Protecting My Own
I’m an introspective person, and I’ve been in counseling several times during my adulthood. Most of the issues I have dealt with revolve around my relationship with my dad and my childhood wounds. I thought I had worked through all that. That’s why the revelations I have been having the past few days have surprised me. I didn’t understand the five year old me I wrote about in my last blog until now. I knew she was scared of her dad. I didn’t know the depth of her anger, nor that it was not only towards her father but towards her mother as well. Growing up with a father I considered a “bad” parent, I needed a “good” parent. My mother was a loving, kind woman, but she was not perfect. She failed me in some ways that I have not wanted to acknowledge, but I must face now in order to heal.
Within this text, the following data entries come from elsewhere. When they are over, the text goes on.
-- ==== Sys2Proof/Machine/Routes.lean ====
section
/-! DEFINITION. The packet header and its check (R268, R269), the SerDes link ends and their registers (R272, R291), the
routes between dies and hubs (R273), and what sending over a link takes: credits, retry buffer and held copies (R276,
R280, R486). -/

namespace Sys2Proof.Machine

/-- Header bits [223:0] as a number (R269). -/
def pktHeader (p : Pkt) : Nat :=
  p.type + p.vc * 2 ^ 4 + b2n p.mc * 2 ^ 6 + p.nflit * 2 ^ 8 + b2n p.poison * 2 ^ 15 + p.dstNode * 2 ^ 16 +
  p.dstBoard * 2 ^ 22 + p.srcNode * 2 ^ 32 + p.srcBoard * 2 ^ 38 + p.lsrc * 2 ^ 48 + p.epoch * 2 ^ 64 + p.q * 2 ^ 80 +
  p.job * 2 ^ 128 + p.step * 2 ^ 160 + p.ordinal * 2 ^ 192 + b2n p.skind * 2 ^ 204 + p.addr * 2 ^ 205

/-- The payload flits of a packet: what its payload leaves of the last one is 0 (R268; log entry 105). -/
def payFlits (p : Pkt) : List Byte := padTo 0 (32 * cdiv p.payload.length 32) p.payload

/-- hcrc: CRC-32C over bits [223:0] and the payload flits. -/
def pktCrc (p : Pkt) : Nat := crc32c (leBytes 28 (pktHeader p) ++ payFlits p)

/-- The board of a packet's source. -/
def pktSrc (p : Pkt) : Nat := boardKey p.srcNode p.srcBoard

/-- The board a packet goes to: of a multicast packet, the member a copy is for. -/
def pktDst (p : Pkt) : Nat := boardKey p.dstNode (p.member.getD p.dstBoard)

/-! Link ends. -/

/-- The key of a link end: hub h link n at 9h + n, port m of stack s at 18 + 4s + m. -/
def endKey : LinkEnd → Nat
  | .hub h n => 9 * h + n
  | .port s m => 18 + 4 * s + m

/-- The register block of a link end (R291). -/
def linkBase (k : Nat) : Nat :=
  if k < 18 then hubBase (k / 9) + 0x20000 + 64 * (k % 9)
  else bkBase (boardKey (4 * ((k - 18) / 4)) ([96, 111, 8, 184].getD ((k - 18) % 4) 0)) + 0x46800 + 64 * ((k - 18) % 4)

/-- Credits of a link for each virtual channel (R276). -/
def linkDepth (k : Nat) : Nat := if k < 18 ∧ k % 9 = 8 then 192 else 96

/-- The number of a link in the disabled-unit map (R475). -/
def linkNo (k : Nat) : Nat :=
  if k < 18 then (if k % 9 = 8 then 24 else 8 * (k / 9) + k % 9)
  else
    let s := (k - 18) / 4
    match (k - 18) % 4 with
    | 0 => s
    | 1 => 8 + s
    | 2 => 16 + s
    | _ => 16 + (s + 7) % 8

/-- BEAM_STAT.state of a link end: 0 down, 1 training, 2 up, 3 low-power idle. -/
def State.linkState (s : State) (k : Nat) : Nat := fld (s.reg (linkBase k + 4)) 0 2

def State.setLinkState (s : State) (k n : Nat) : State :=
  s.setReg (linkBase k + 4) (put (s.reg (linkBase k + 4)) 0 2 n)

/-- BEAM_STAT.retry_used follows the retry buffer. -/
def State.putLink (s : State) (k : Nat) (x : Link) : State :=
  let s := s.setLink k x
  s.setReg (linkBase k + 4) (put (s.reg (linkBase k + 4)) 3 9 x.retry.length)

/-! Routes (R273). -/

def hubEnd (h t : Nat) : Nat := 9 * h + t
def portEnd (s m : Nat) : Nat := 18 + 4 * (s % 8) + m

/-- n ring hops from a stack, clockwise or not. -/
def ringHops (s n : Nat) (cw : Bool) : List Nat :=
  (List.range n).map fun i => if cw then portEnd (s + i) 2 else portEnd (s + 8 - i) 3

/-- The sending link ends of the routes from node a to node b, the default route first. -/
def routesOf (a b : Nat) : List (List Nat) :=
  let s := a / 4
  let t := b / 4
  let via := fun h => [portEnd s h, hubEnd h t]
  if a < 32 ∧ b < 32 then
    if s = t then [[]]
    else
      let k := (t + 8 - s) % 8
      let cw := ringHops s k true
      let ccw := ringHops s (8 - k) false
      let hubs := [via (t % 2), via (1 - t % 2)]
      if k ≤ 2 then [cw] ++ hubs ++ [ccw] else if 6 ≤ k then [ccw] ++ hubs ++ [cw] else hubs ++ [cw, ccw]
  else if a < 32 then [[portEnd s (b - 32)], [portEnd s (33 - b), hubEnd (33 - b) 8]]
  else if b < 32 then [[hubEnd (a - 32) t], [hubEnd (a - 32) 8, hubEnd (33 - a) t]]
  else if a = b then [[]]
  else [[hubEnd (a - 32) 8], [hubEnd (a - 32) 0, portEnd 0 (b - 32)]]

/-- The route in the tables: the first that takes no link routed around. -/
def State.route (s : State) (a b : Nat) : List Nat :=
  let rs := routesOf a b
  (rs.find? fun r => r.all fun k => mget 0 s.fb.routes (linkNo k) == 0).getD (rs.headD [])

/-! Lanes (R271, R272). On-die lane `lane` of board b of die d has the number 768 · d + 4 · b + lane; port k of the stack
lane above level j of stack s, upwards or downwards, 24,576 + 16 · (3 · s + j) + 2 · k + direction. -/

/-- The lanes a packet takes from board a to board b of a die, as 4·board + lane: one dimension first, then the other. -/
def lanePath (yfirst : Bool) (a b : Nat) : List Nat :=
  let run := fun (along : Nat → Nat) (n m up down : Nat) =>
    if n < m then (List.range (m - n)).map fun i => 4 * along (n + i) + up
    else (List.range (n - m)).map fun i => 4 * along (n - i) + down
  let (ax, ay, bx, by_) := (a % 16, a / 16, b % 16, b / 16)
  if yfirst then run (fun y => 16 * y + ax) ay by_ 2 3 ++ run (fun x => 16 * by_ + x) ax bx 0 1
  else run (fun x => 16 * ay + x) ax bx 0 1 ++ run (fun y => 16 * y + bx) ay by_ 2 3

/-- The stack lanes between two levels of a stack by port k. -/
def stackPath (st l m k : Nat) : List Nat :=
  if l < m then (List.range (m - l)).map fun i => 24576 + 16 * (3 * st + l + i) + 2 * k
  else (List.range (l - m)).map fun i => 24576 + 16 * (3 * st + l - 1 - i) + 2 * k + 1

/-- The lanes from board b of die d to board b' of die d' of the same stack: between levels by the port of the column of b'
(R272). -/
def State.lanesTo (s : State) (d b d' b' : Nat) : List Nat :=
  let on := fun d a b => (lanePath (s.die d).yfirst a b).map (768 * d + ·)
  if d = d' then on d b b'
  else
    let k := b' % 8
    on d b (100 + k) ++ stackPath (d / 4) (d % 4) (d' % 4) k ++ on d' (100 + k) b'

/-- The port board of a link end of an L0 die. -/
def portBoard (k : Nat) : Nat := [96, 111, 8, 184].getD ((k - 18) % 4) 0

/-- The board at which a packet sent by a link end arrives, as die and board; none at a hub. -/
def arrivesAt (k : Nat) : Option (Nat × Nat) :=
  if k < 18 then (if k % 9 = 8 then none else some (4 * (k % 9), if k < 9 then 96 else 111))
  else match (k - 18) % 4 with
    | 2 => some (4 * (((k - 18) / 4 + 1) % 8), 184)
    | 3 => some (4 * (((k - 18) / 4 + 7) % 8), 8)
    | _ => none

/-- The lanes of a packet that stands at a board, or at a hub, and has the links of a route before it. -/
def State.laneRun (s : State) (p : Pkt) : List Nat → Option (Nat × Nat) → List Nat
  | [], none => []
  | [], some (d, b) => if p.dstNode < 32 then s.lanesTo d b p.dstNode (keyBrd (pktDst p)) else []
  | k :: r, at_ =>
    (match at_ with
     | some (d, b) => if 18 ≤ k then s.lanesTo d b (4 * ((k - 18) / 4)) (portBoard k) else []
     | none => []) ++ s.laneRun p r (arrivesAt k)

/-- The lanes a packet takes: to the port it leaves by, over stack lanes and between ports, and from the port it arrives at
(R272). -/
def State.lanesOf (s : State) (p : Pkt) : List Nat :=
  s.laneRun p (s.route p.srcNode p.dstNode) (if p.srcNode < 32 then some (p.srcNode, p.srcBoard) else none)

/-- Credits of a lane for each virtual channel (R276). -/
def laneDepth (l : Nat) : Nat := if l < 24576 then 8 else 16

/-- A lane in the disabled-unit map (R475). -/
def State.laneOut (s : State) (l : Nat) : Bool :=
  s.disabled (if l < 24576 then mapLane 0 0 + l else mapStackLane ((l - 24576) / 16))

/-- Two packets are copies of one multicast packet, of which each link carries one (R274). -/
def sameCast (p q : Pkt) : Bool :=
  p.mc && p.member.isSome && q.member.isSome &&
  decide ({ p with dstNode := 0, member := none, hcrc := 0 } = { q with dstNode := 0, member := none, hcrc := 0 })

/-- The packets that have left their sources and hold lane buffers. -/
def State.aboard (s : State) : List Pkt := s.fb.net ++ s.fb.links.flatMap fun e => e.2.heldP

/-- The packets the fabric holds in all. -/
def State.inFabric (s : State) : List Pkt := s.aboard ++ s.fb.waiting

/-- Flit buffers of a lane in use on a virtual channel: a packet aboard fills as many as it has flits, at most all of them,
and the copies of one multicast packet count once (R274, R277). -/
def State.laneUse (s : State) (l v : Nat) : Nat :=
  let ps := s.aboard.filter fun q => q.vc == v && (s.lanesOf q).contains l
  let one := ps.foldl (fun (acc : List Pkt) q => if acc.any (sameCast q) then acc else acc ++ [q]) []
  nsum (one.map fun q => min (1 + q.nflit) (laneDepth l))

/-- Every lane of a packet is in service and holds the credits it takes; a copy shares the lanes of its packet (R274,
R276). -/
def State.lanesTake (s : State) (p : Pkt) : Bool :=
  let mates := s.aboard.filter (sameCast p)
  (s.lanesOf p).all fun l =>
    !s.laneOut l && ((mates.any fun q => (s.lanesOf q).contains l) ||
      decide (s.laneUse l p.vc + min (1 + p.nflit) (laneDepth l) ≤ laneDepth l))

/-! Sending. -/

/-- The flits of a packet: its header, then its payload. -/
def flitsOf (p : Pkt) : List (List Byte) :=
  (leBytes 28 (pktHeader p) ++ leBytes 4 p.hcrc) ::
    (List.range (cdiv p.payload.length 32)).map fun i => slice (payFlits p) (32 * i) 32

/-- Flits held in the copies of a link end. -/
def Link.copied (x : Link) : Nat := nsum (x.copies.map fun c => 1 + c.2.nflit)

/-- A beam link end at a port board, which keeps copies (R486). -/
def keepsCopies (k : Nat) : Bool := decide (18 ≤ k ∧ (k - 18) % 4 < 2)

/-- A link end takes a packet now: it is up and not fenced, no frame of a failed link waits there (R281), no packet of its channel waits there, and it has credits, retry
frames and copy space (R267, R275, R276, R280, R486). -/
def State.linkTakes (s : State) (k : Nat) (p : Pkt) : Bool :=
  let x := s.link k
  let n := 1 + cdiv p.payload.length 32
  decide (2 ≤ s.linkState k) && x.reinject == [] && !s.fb.fences.contains k && !(x.heldP.any fun q => q.vc == p.vc) && decide (n ≤ x.credits.getD (p.vc % 4) 0) &&
  decide (x.retry.length + cdiv n 4 ≤ 256) && (!keepsCopies k || decide (x.copied + n ≤ 512))

/-- Frames of four flits put into a retry buffer (R280). -/
def Link.frames : Nat → Link → List (Nat × List Byte) → Link
  | 0, x, _ => x
  | f + 1, x, fl =>
    if fl = [] then x
    else Link.frames f { x with txSeq := (x.txSeq + 1) % 4096, retry := x.retry ++ [(x.txSeq, fl.take 4)] } (fl.drop 4)

/-- A packet sent over one link (R276, R280, R291, R486). -/
def State.linkPush (s : State) (k : Nat) (p : Pkt) : State :=
  let x := s.link k
  let fl := (flitsOf p).map fun b => (p.vc, b)
  let v := p.vc % 4
  let y := Link.frames fl.length x fl
  let y := { y with credits := y.credits.set v (y.credits.getD v 0 - fl.length), sentN := (y.sentN + fl.length) % 2 ^ 32,
                    lastTx := s.now, turn := if v < 3 then (v + 1) % 3 else y.turn }
  let y := if keepsCopies k then { y with copies := y.copies ++ [(y.thTx, p)], thTx := (y.thTx + 1) % 2 ^ 32 } else y
  let s := s.putLink k y
  let s := if s.linkState k = 3 then s.setLinkState k 2 else s
  s.bump (linkBase k + 0x1C) fl.length

/-- A copy of the same multicast packet has crossed a link: it is beyond its links, or held at a later one (R274). -/
def State.mateOver (s : State) (p : Pkt) (k : Nat) : Bool :=
  let way := fun (q : Pkt) => s.route q.srcNode q.dstNode
  (s.fb.net.any fun q => sameCast p q && (way q).contains k) ||
  s.fb.links.any fun e => e.2.heldP.any fun q => sameCast p q && ((way q).takeWhile (· != e.1)).contains k

/-- A packet crosses the links before it one by one, or is held at the first that cannot take it yet; a link that a copy of the
same multicast packet has crossed carries no second one (R274-R276). -/
def State.cross (p : Pkt) : List Nat → State → State
  | [], s => { s with fb.net := s.fb.net ++ [p] }
  | k :: r, s =>
    if s.mateOver p k then State.cross p r s
    else if s.linkTakes k p then State.cross p r (s.linkPush k p)
    else s.setLink k { s.link k with heldP := (s.link k).heldP ++ [p] }

/-- A packet that holds its lanes goes over the links of its route. -/
def State.overLinks (s : State) (p : Pkt) : State := State.cross p (s.route p.srcNode p.dstNode) s

/-- A packet goes on from a link on its route. -/
def State.onFrom (s : State) (k : Nat) (p : Pkt) : State :=
  let r := s.route p.srcNode p.dstNode
  State.cross p (if r.contains k then r.dropWhile (· != k) else r) s

/-- A link on the way of a packet is behind a fence: the packet waits at its source (R275). -/
def State.fencedWay (s : State) (p : Pkt) : Bool := (s.route p.srcNode p.dstNode).any fun k => s.fb.fences.contains k

/-- A packet handed to its board's lane port: it waits there while a fence holds its way, a lane of it takes it not, or an earlier packet of its
channel waits (R22, R275, R276). -/
def State.launch (s : State) (p : Pkt) : State :=
  let behind := s.fb.waiting.any fun q => pktSrc q == pktSrc p && q.vc == p.vc
  if behind || s.fencedWay p || !s.lanesTake p then { s with fb.waiting := s.fb.waiting ++ [p] } else s.overLinks p

/-- Packets of three channels in turn, in the order kept for each. -/
def inTurn : Nat → List Pkt → List Pkt → List Pkt → List Pkt
  | 0, _, _, _ => []
  | n + 1, a, b, c => a.take 1 ++ b.take 1 ++ c.take 1 ++ inTurn n (a.drop 1) (b.drop 1) (c.drop 1)

/-- The order of service of waiting packets: control first, the other channels round-robin from one of them (R267; log entry
106). -/
def serviceOrder (turn : Nat) (ps : List Pkt) : List Pkt :=
  let on := fun (v : Nat) => ps.filter fun p => p.vc == v
  (ps.filter fun p => decide (3 ≤ p.vc)) ++
    inTurn ps.length (on (turn % 3)) (on ((turn + 1) % 3)) (on ((turn + 2) % 3))

/-- Flits of a frame on a virtual channel. -/
def flitsOn (f : List (Nat × List Byte)) (v : Nat) : Nat := (f.filter fun e => e.1 % 4 == v).length

/-- A link end has a place in its retry buffer and the credits for a frame of a failed link (R276, R280). -/
def Link.hasRoom (x : Link) (f : List (Nat × List Byte)) : Bool :=
  decide (x.retry.length < 256) && (List.range 4).all fun v => decide (flitsOn f v ≤ x.credits.getD v 0)

/-- A frame of a failed link put into a retry buffer, with its credits (R276, R281). -/
def Link.takeFrame (x : Link) (f : List (Nat × List Byte)) : Link :=
  { x with txSeq := (x.txSeq + 1) % 4096, retry := x.retry ++ [(x.txSeq, f)], reinject := x.reinject.drop 1,
           credits := x.credits.mapIdx fun v n => n - flitsOn f v, sentN := (x.sentN + f.length) % 2 ^ 32 }

/-- The frames of a failed link go out on the link that takes over, in order, as far as it has room (R281, R291). -/
def State.reinject : Nat → Nat → State → State
  | 0, _, s => s
  | n + 1, k, s =>
    match (s.link k).reinject with
    | [] => s
    | f :: _ =>
      if decide (2 ≤ s.linkState k) && (s.link k).hasRoom f.2 then
        State.reinject n k ((s.putLink k ((s.link k).takeFrame f.2)).bump (linkBase k + 0x1C) f.2.length)
      else s

/-- A link end goes on: frames of a failed link first, then the packets held at it (R267, R276, R281). -/
def State.release (s : State) (k : Nat) : State :=
  let s := State.reinject (s.link k).reinject.length k s
  let x := s.link k
  (serviceOrder x.turn x.heldP).foldl (fun s p => s.onFrom k p) (s.setLink k { x with heldP := [] })

/-- The packets waiting at lane ports tried again, the channel that comes first going round (R267, R276). -/
def State.flow (s : State) : State :=
  (serviceOrder s.fb.turn s.fb.waiting).foldl (fun s p => s.launch p)
    { s with fb.waiting := [], fb.turn := (s.fb.turn + 1) % 3 }

end Sys2Proof.Machine
end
That’s so hard for me because it feels like a betrayal of the mother who loved me the best she could, while her own life was so full of heartaches.
The adult me understands very well the intimidation my mother must have felt and how easy it was with each incident just to say it isn’t worth the fight to stand up to him, not recognizing the that the larger picture amounted to a lifetime of abuse for her children. She wanted to keep the peace and hold her marriage together. But at what price? At the price of my sister and me. After discussing all this with my sister, she admonished me to remember that just as the little five year old Kim needed protection from Dad, so do my children. I have been guilty of the same thinking as my mother; overlooking his treatment of my children just to keep the peace. Of course, it is not the same treatment as I received from him; neither Phil nor I would ever allow that. But I have tolerated his more subtle manipulations and inappropriate behavior with my children that I never should have. Understanding what it feels like to be that unprotected child, the mother in me determined to rise to my sister’s challenge. Better late than never, but my love for my children gives me the courage to do or say whatever it takes to give them the protection that I so needed when I was young.